Sunday, February 28, 2016

LIC – By the government for the Government

It’s not a crime to save government from a crisis or embarrassment. LIC did exactly the same for a very lengthy period. The question to be asked here is, whether it’s right to use LIC to escape from every embarrassment of otherwise failed disinvestment drives.

Look at the data; over 60% of last NTPC stake sale was subscribed by LIC. After this LIC’s stake in NTPC was increased by 3.9% to 12.98%. Same thing happened with previous stake sales as well - IDBI, IOC etc. List is long. 

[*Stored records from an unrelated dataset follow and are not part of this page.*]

/-- An episode begins, or fails at once, in a station that has none. -/
theorem Works.startEpisode_lowers {w : Works} {st : St} {kind : EpisodeKind} {id : Nat} {c : Contour}
    (h : (w.gauge st).phase = .active) (he : (w.station st).tc.episode = none)
    (hc : w.current? st = some (id, c)) (hp : c.prog.pendingFailure = none)
    (hk : kind = .inKerf → ∃ r, (w.station st).recovery = some r ∧ r.step = .inKerf) :
    w.Lowers st (w.startEpisode st kind id c) := by
  have heg : (w.gauge st).episode = false := by simp [Works.gauge, Station.gauge, he]
  simp only [Works.startEpisode]
  generalize hE : (Episode.mk _ _ _ _ _ _ _ _ _ _ _ _ _ _) = E
  have hEa : E.attempts = 0 := by rw [← hE]
  have hEk : E.kind = kind := by rw [← hE]
  clear hE
  generalize hV : (w.modThreader st _) = v
  have hv : w.Turns st v { w.gauge st with episode := true } := by
    rw [← hV]
    exact (Works.Turns.refl st w).upd (fun g => { g with episode := true }) (f := fun x => { x with tc := _ }) fun x => rfl
  have hve : (v.station st).tc.episode = some E := by rw [← hV]; simp [Works.modThreader]
  have hvc : v.current? st = some (id, c) := by
    rw [← hc, ← hV]
    exact Works.current?_of_quiet_parts (by simp [Works.modThreader]) rfl
  have hvr : (v.station st).recovery = (w.station st).recovery := by rw [← hV]; simp [Works.modThreader]
  clear hV
  unfold Works.attemptDue
  rw [hve]
  dsimp only
  split
  · -- the attempts are used up at once
    unfold Works.episodeFails
    rw [hve]
    dsimp only
    have h1 := Works.turns_endEpisode v st .threadAttempts
    have h2 : w.Quiet (v.endEpisode st .threadAttempts) := by
      refine ⟨fun j => ?_, h1.2.2.trans hv.2.2⟩
      by_cases hj : j = st
      · subst hj
        rw [h1.1, hv.1]
        exact Gauge.of_episode heg
      · rw [h1.2.1 j hj, hv.2.1 j hj]
    rw [hEk]
    cases kind with
    | inKerf =>
      obtain ⟨r, hr, hs⟩ := hk rfl
      have hg : (w.gauge st).recovery = 2 := by simp [Works.gauge, Station.gauge, Station.recoveryWeight, hr, hs]
      have hrec : ((v.endEpisode st .threadAttempts).station st).recovery = some r := by
        rw [← hr, ← hvr]
        unfold Works.endEpisode
        rw [hve]
        dsimp only
        rw [Works.raise_station]
        obtain ⟨rs, lost, hrep⟩ := Works.report_station (v.modThreader st fun t =>
          { t with state := .idle, ok := ThreadOutcome.threadAttempts == .threaded
                   fail := ThreadOutcome.threadAttempts != .threaded, episode := none }) st
          (.thread E.kind E.contour .threadAttempts E.attempts E.offset)
        rw [hrep]
        simp [Works.modThreader]
      refine h2.lowers (Works.Turns.lowers (g := { (v.endEpisode st .threadAttempts).gauge st with recovery := 1 })
        ⟨?_, Works.beside_upd _ _ _, rfl⟩ ?_)
      · simp [Works.modRecovery, Works.gauge, Station.gauge, Station.recoveryWeight, hrec]
      · rw [h2.1 st]
        exact Gauge.lt_recovery h _ (by omega)
    | startHole =>
      refine h2.lowers ?_
      have h3 : (v.endEpisode st .threadAttempts).current? st = some (id, c) := by rw [Works.current?_endEpisode, hvc]
      obtain ⟨-, hb, hl⟩ := Works.failContour_gauge (v.endEpisode st .threadAttempts) st
        (ThreadOutcome.cause .threadAttempts) none
      obtain ⟨hkept, hlt⟩ := hl id c h3 hp (by rw [h2.1]; exact h)
      exact ⟨hb, hlt, .inl hkept⟩
  · refine (Works.Turns.quiet hv (Works.quiet_upd ?_)).lowers ?_
    · simp [Station.gauge, Station.recoveryWeight, hve]
    · exact Gauge.lt_episode h _ heg

theorem Works.threadAct_lowers {w w' : Works} {st : St} {e : Episode} (h : (w.gauge st).phase = .active)
    (hw : w.threadAct st e = some w') : w.Lowers st w' := by
  simp only [Works.threadAct] at hw
  split at hw
  · rename_i hp
    have hpair : (w.gauge st).pair < 2 := by simp [Works.gauge, Station.gauge, hp.2]
    split at hw
    · obtain rfl := Option.some.inj hw
      exact Works.issue_lowers_quiet h (Works.quiet_upd rfl) hpair
    · obtain rfl := Option.some.inj hw
      exact Works.issue_lowers_quiet h (Works.quiet_upd rfl) hpair
  · cases hw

LIC holds 21.22% share in Corporation Bank, 16.8% in MTNL, 14.36 in UCO Bank, 14.31% in BHEL, 14.13% in Shipping Corporation; 13.75% in Canara Bank so on and so forth.

Is this disinvestment? Government is selling shares of PSUs and another arm (read LIC) is buying most of it. How long we can live in this false perception that disinvestment is a success? This has to be changed.

This year, LIC invested 53,000 crore rupees for equity purchases compared to last year’s 39,000 crore. In 2014–15 LIC booked an all-time high profit of 24,000 Crore. I really don’t know what is happening here. If equity purchases of PSUs are so profitable then why others are not doing it in such a great scale. Can anyone enlighten me?